_HOW TO COMPLETE THIS TASK:_ Which of the lines in the listing that follows hold "presents"? Pull each one out.

_MATERIAL FOR THIS TASK:_

========================

-- ==== Sys2Proof/Laws/State.lean ====
section
/-! SUPPORT. Laws/State.lean: what each update of a state leaves in each field, and what its reader gives after it. -/

namespace Sys2Proof.Machine

open Sys2Proof

variable (s : State)

/-! ### wr -/

@[simp] theorem wr_part (f : Fld) (i v : Nat) : (wr s f i v).part = s.part := rfl
@[simp] theorem wr_tick (f : Fld) (i v : Nat) : (wr s f i v).tick = s.tick := rfl
@[simp] theorem wr_fieldLost (f : Fld) (i v : Nat) : (wr s f i v).fieldLost = s.fieldLost := rfl
@[simp] theorem wr_sscCount (f : Fld) (i v : Nat) : (wr s f i v).sscCount = s.sscCount := rfl
@[simp] theorem wr_hiLatch (f : Fld) (i v : Nat) : (wr s f i v).hiLatch = s.hiLatch := rfl
@[simp] theorem wr_mem (f : Fld) (i v : Nat) : (wr s f i v).mem = s.mem := rfl
@[simp] theorem wr_hostMem (f : Fld) (i v : Nat) : (wr s f i v).hostMem = s.hostMem := rfl
@[simp] theorem wr_fatalQ (f : Fld) (i v : Nat) : (wr s f i v).fatalQ = s.fatalQ := rfl
@[simp] theorem wr_ordQ (f : Fld) (i v : Nat) : (wr s f i v).ordQ = s.ordQ := rfl
@[simp] theorem wr_hrep (f : Fld) (i v : Nat) : (wr s f i v).hrep = s.hrep := rfl
@[simp] theorem wr_repDropped (f : Fld) (i v : Nat) : (wr s f i v).repDropped = s.repDropped := rfl
@[simp] theorem wr_free (f : Fld) (i v : Nat) : (wr s f i v).free = s.free := rfl
@[simp] theorem wr_out (f : Fld) (i v : Nat) : (wr s f i v).out = s.out := rfl
@[simp] theorem wr_intLast (f : Fld) (i v : Nat) : (wr s f i v).intLast = s.intLast := rfl
@[simp] theorem wr_intHeld (f : Fld) (i v : Nat) : (wr s f i v).intHeld = s.intHeld := rfl
@[simp] theorem wr_pace (f : Fld) (i v : Nat) : (wr s f i v).pace = s.pace := rfl
@[simp] theorem wr_mesh (f : Fld) (i v : Nat) : (wr s f i v).mesh = s.mesh := rfl
@[simp] theorem wr_flitSeq (f : Fld) (i v : Nat) : (wr s f i v).flitSeq = s.flitSeq := rfl
@[simp] theorem wr_cores (f : Fld) (i v : Nat) : (wr s f i v).cores = s.cores := rfl
@[simp] theorem wr_banks (f : Fld) (i v : Nat) : (wr s f i v).banks = s.banks := rfl
@[simp] theorem wr_bankErr (f : Fld) (i v : Nat) : (wr s f i v).bankErr = s.bankErr := rfl
@[simp] theorem wr_poison (f : Fld) (i v : Nat) : (wr s f i v).poison = s.poison := rfl
@[simp] theorem wr_parErr (f : Fld) (i v : Nat) : (wr s f i v).parErr = s.parErr := rfl
@[simp] theorem wr_gongs (f : Fld) (i v : Nat) : (wr s f i v).gongs = s.gongs := rfl
@[simp] theorem wr_shareRecs (f : Fld) (i v : Nat) : (wr s f i v).shareRecs = s.shareRecs := rfl
@[simp] theorem wr_rowMaps (f : Fld) (i v : Nat) : (wr s f i v).rowMaps = s.rowMaps := rfl
@[simp] theorem wr_strms (f : Fld) (i v : Nat) : (wr s f i v).strms = s.strms := rfl
@[simp] theorem wr_cals (f : Fld) (i v : Nat) : (wr s f i v).cals = s.cals := rfl
@[simp] theorem wr_dmas (f : Fld) (i v : Nat) : (wr s f i v).dmas = s.dmas := rfl
@[simp] theorem wr_dmaRecs (f : Fld) (i v : Nat) : (wr s f i v).dmaRecs = s.dmaRecs := rfl
@[simp] theorem wr_segCopies (f : Fld) (i v : Nat) : (wr s f i v).segCopies = s.segCopies := rfl
@[simp] theorem wr_chains (f : Fld) (i v : Nat) : (wr s f i v).chains = s.chains := rfl
@[simp] theorem wr_segCache (f : Fld) (i v : Nat) : (wr s f i v).segCache = s.segCache := rfl
@[simp] theorem wr_cvus (f : Fld) (i v : Nat) : (wr s f i v).cvus = s.cvus := rfl
@[simp] theorem wr_flt (f : Fld) (i v : Nat) : (wr s f i v).flt = s.flt := rfl
@[simp] theorem wr_zlinks (f : Fld) (i v : Nat) : (wr s f i v).zlinks = s.zlinks := rfl
@[simp] theorem wr_pair (f : Fld) (i v : Nat) : (wr s f i v).pair = s.pair := rfl
@[simp] theorem wr_self (f : Fld) (i v : Nat) : (wr s f i v).self = s.self := rfl
@[simp] theorem wr_life (f : Fld) (i v : Nat) : (wr s f i v).life = s.life := rfl
@[simp] theorem wr_timers (f : Fld) (i v : Nat) : (wr s f i v).timers = s.timers := rfl
@[simp] theorem wr_sscPhase (f : Fld) (i v : Nat) : (wr s f i v).sscPhase = s.sscPhase := rfl
@[simp] theorem wr_rtcPhase (f : Fld) (i v : Nat) : (wr s f i v).rtcPhase = s.rtcPhase := rfl
@[simp] theorem wr_dms (f : Fld) (i v : Nat) : (wr s f i v).dms = s.dms := rfl
@[simp] theorem wr_act (f : Fld) (i v : Nat) : (wr s f i v).act = s.act := rfl
@[simp] theorem wr_ports (f : Fld) (i v : Nat) : (wr s f i v).ports = s.ports := rfl
@[simp] theorem wr_therm (f : Fld) (i v : Nat) : (wr s f i v).therm = s.therm := rfl
@[simp] theorem wr_rails (f : Fld) (i v : Nat) : (wr s f i v).rails = s.rails := rfl
@[simp] theorem wr_pwrGood (f : Fld) (i v : Nat) : (wr s f i v).pwrGood = s.pwrGood := rfl
@[simp] theorem wr_mgmt (f : Fld) (i v : Nat) : (wr s f i v).mgmt = s.mgmt := rfl
@[simp] theorem wr_sec (f : Fld) (i v : Nat) : (wr s f i v).sec = s.sec := rfl
@[simp] theorem wr_mbx (f : Fld) (i v : Nat) : (wr s f i v).mbx = s.mbx := rfl
@[simp] theorem wr_dbgData (f : Fld) (i v : Nat) : (wr s f i v).dbgData = s.dbgData := rfl
@[simp] theorem wr_pending (f : Fld) (i v : Nat) : (wr s f i v).pending = s.pending := rfl
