-- ==== Sys2Proof/Tests/Slice0.lean ====
section
/-! SUPPORT. Tests/Slice0.lean: for every statement of Certificates/Slice0/Obligations.lean with hypotheses, a concrete
state and operands that meet them, clause by clause (`witness_…`, clauses in the statement's order); an ill-formed term
for each check of WellFormed.lean (`wf_…`); and values the spec's own text gives (`test_…`). -/

namespace Sys2Proof.Tests

open Sys2Proof Sys2Proof.Machine

set_option Elab.async false

/-! ### States to start from -/

/-- The state after reset. -/
def z : State := State.reset

/-- A state with register fields set: field, instance, value. -/
def put (l : List (Fld × Nat × Nat)) (s : State) : State := l.foldl (fun s p => wr s p.1 p.2.1 p.2.2) s

/-- A full write of a value by the first requester that may write the register. -/
def full (r : RegSpec) (v : Nat) : Wr :=
  ⟨([Requester.host, .control, .clapper].find? (fun q => mayWrite q r.kind r.off)).getD .host, 15, v⟩

/-- SAFE is not latched. -/
def live : State := put [(R.SSC_STATE.SAFE, 0, 0)] z

/-- A write takes effect on a register's first copy. -/
abbrev taken (s : State) (r : RegSpec) (v : Nat) : Prop := Takes s (full r v) r 0 0

/-- Stream 0 in a given condition. -/
def onS (x : Strm) (s : State) : State := { s with strms := [(0, x)] }

/-- A one-line stripe's line of four pixels. -/
def line0 : Line := ⟨0, 0, 0, 0, 0, [1, 2, 3, 4], false, true, true, false⟩

/-- A package for one-line stripes of 64 pixels. -/
def pkg0 : Pkg where
  sha := 1
  format := 2
  height := 1
  fIn := 1
  domains := [⟨0, 64, 1, 0, 0, 1024, []⟩]
  layers := []
  accTiles := 1
  entryPc := 0
  cropPc := 0
  cropAcc := 0
  barriers := []
  rings := []
  fetches := []
  cnts := []
  signals := []
  buffers := []
  groups := []
  weights := (0, 0)
  segmented := false
  combines := []
  counted := []
  cores := []
  clusters := []
  channels := []
  needs := ⟨0, 0, 0, 0⟩
  cropSizes := []
  cropB := 0
  cropMax := 0
  cropLen := 0
  cropSlots := 0
  decMax := 0
  segments := 1
  settle := 57
  c0 := 1
  c1 := 1
  cb := 1
  progWords := 1
  folds := false
  metAt := 0

/-- A share's descriptor. -/
def desc0 : Desc := ⟨0, 0, 0, 16, 0, 1, 0, 0, 64, 0, 0, 0, 0⟩

/-- A band of one core, its map, and its share, sent to core 0 and ended clean. -/
def map0 : BandMap := ⟨[⟨0, 64, 0⟩], 1, 0, 0⟩

/-- Its share. -/
def share0 : Share := ⟨false, 0, desc0, [⟨0, 0, some (1, 0)⟩], false⟩

/-- Its stripe, begun, its share ended clean. -/
def stripe0 : Stripe := { Stripe.reset with
  lines := 1, got := 1, real := 1, complete := true, closed := true, begun := true, epoch := 1, pkg := some pkg0,
  map := map0, shares := [share0], crops := true }

/-- An output stripe with one packed line of eight bytes. -/
def outLine0 : OutLine := ⟨0, [1, 2, 3, 4, 5, 6, 7, 8], none, false⟩

/-- Its stripe. -/
def out0 : OutStripe := ⟨0, 0, 1, true, false, false, false, 0, 0, 0, 0, 8, 1, [outLine0], 0, 0, 0, 0, false, false, 0⟩

/-- Cores 0 to 7 are idle and have passed their tests. -/
def staffed (s : State) : State :=
  put ((upto 8).map fun c => (R.CORE_STATE.STATE, c, coreIdle)) { s with flt := { s.flt with passed := upto 8 } }

/-- Channel 64 has a piece that reads the host window. -/
def hostPiece : Piece := ⟨0, true, 0x8000000000, 0, 32, .plain, 0, false, false⟩
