-- ==== Sys2Proof/Machine/Fetch.lean ====
section
/-! DEFINITION. What the block takes next. It fetches nothing of its own (10_state.md R30): the host presents command
words, and only `TDES`, inside its loop, takes tokens from `IN` (log entries 1 and 5). -/

namespace Sys2Proof.Machine

/-- What a step takes. -/
inductive Fetched where
  /-- No word is presented: the block waits (R169). -/
  | idle
  /-- The host's next word, and the words after it. -/
  | command (w : Word) (later : List Word)
  /-- The input bytes from `IPOS` on, where `TDES`'s loop reads its next token. -/
  | token (bs : List Byte)
  deriving DecidableEq, Repr

/-- A command is looked at only when none is still running (R10). -/
def fetch (s : State) : Fetched :=
  if s.treeOpen then .token s.rest
  else
    match s.cmds with
    | [] => .idle
    | w :: later => .command w later

/-- Where the next step takes its instruction from, with the given bits placed there: a command word is the next one the
host presents; the bytes of a token stand in `IN` at `IPOS`, with `TDES` at the top of its loop (log entry 5). -/
def placeNext (s : State) (e : Encoding) : State :=
  match e with
  | .word w => { s with cmds := w :: s.cmds, treeOpen := false }
  | .bytes bs =>
    { s with
      cfg := { s.cfg with input := s.cfg.input.take s.ipos.toNat ++ bs ++ s.cfg.input.drop s.ipos.toNat }
      treeOpen := true }

end Sys2Proof.Machine
end

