-- ==== Sys2Proof/Tests/Slice0.lean ====
section
/-! SUPPORT. The model's own tests. Expected values come from spec/95_test_vectors.md (a vector's number is named) or are
worked by hand from the rule named. Then one witness for each statement that has hypotheses. -/

namespace Sys2Proof.Tests

open Sys2Proof Sys2Proof.Machine

/-! ### Helpers -/

/-- The next state, if there is one. -/
def next (o : Host.Outcome State Fault Refusal) : Option State :=
  match o with
  | .next t => some t
  | _ => none

/-- One step with the command word `w` presented. -/
def cmd (s : State) (w : Nat) : Option State := next (step (s.withFetchWord 32 w))

/-- The state after reset with the given bytes as `IN`. -/
def withIn (inp : List Byte) : State := State.launch { Config.default with input := inp }

/-- The state after reset with the given bytes as `IN` and a header. -/
def withHeader (pad : BitVec 3) (htlen : BitVec 13) (inp : List Byte) : State :=
  { withIn inp with pad := pad, htlen := htlen, hv := true }

/-- Node memory with the tree T of 95_test_vectors.md section 4: B = 00, C = 01, A = 1. -/
def treeT : List (Nat × Node) :=
  [(0, .internal 1 4), (1, .internal 2 3), (2, .leaf 0x42), (3, .leaf 0x43), (4, .leaf 0x41)]

/-- The same tree, with its indices. -/
def shapeT : NTree := .node 0 (.node 1 (.leaf 2 0x42) (.leaf 3 0x43)) (.leaf 4 0x41)

/-- A state that holds tree T. -/
def withTree (s : State) : State := { s with nm := treeT, root := 0, rootv := true }

/-- A state in which a fault is latched. -/
def faulted : State := { State.reset with fault := true, fcause := 2, finfo := 7 }

/-! ### Well-formedness: an ill-formed term for each check -/

theorem test_wf_putc_len : (Instr.putc 17 0).wellFormed Config.default = false := by decide
theorem test_wf_rdcsr_number : (Instr.rdcsr 0x10).wellFormed Config.default = false := by decide
theorem test_wf_lit_mark : (Instr.lit 0x2A).wellFormed Config.default = false := by decide
theorem test_wf_lit_esc : (Instr.lit 0x5C).wellFormed Config.default = false := by decide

========================

_SOLUTION:_
/-! DEFINITION. What the block takes next. It fetches nothing of its own (10_state.md R30): the host presents command
host presents; the bytes of a token stand in `IN` at `IPOS`, with `TDES` at the top of its loop (log entry 5). -/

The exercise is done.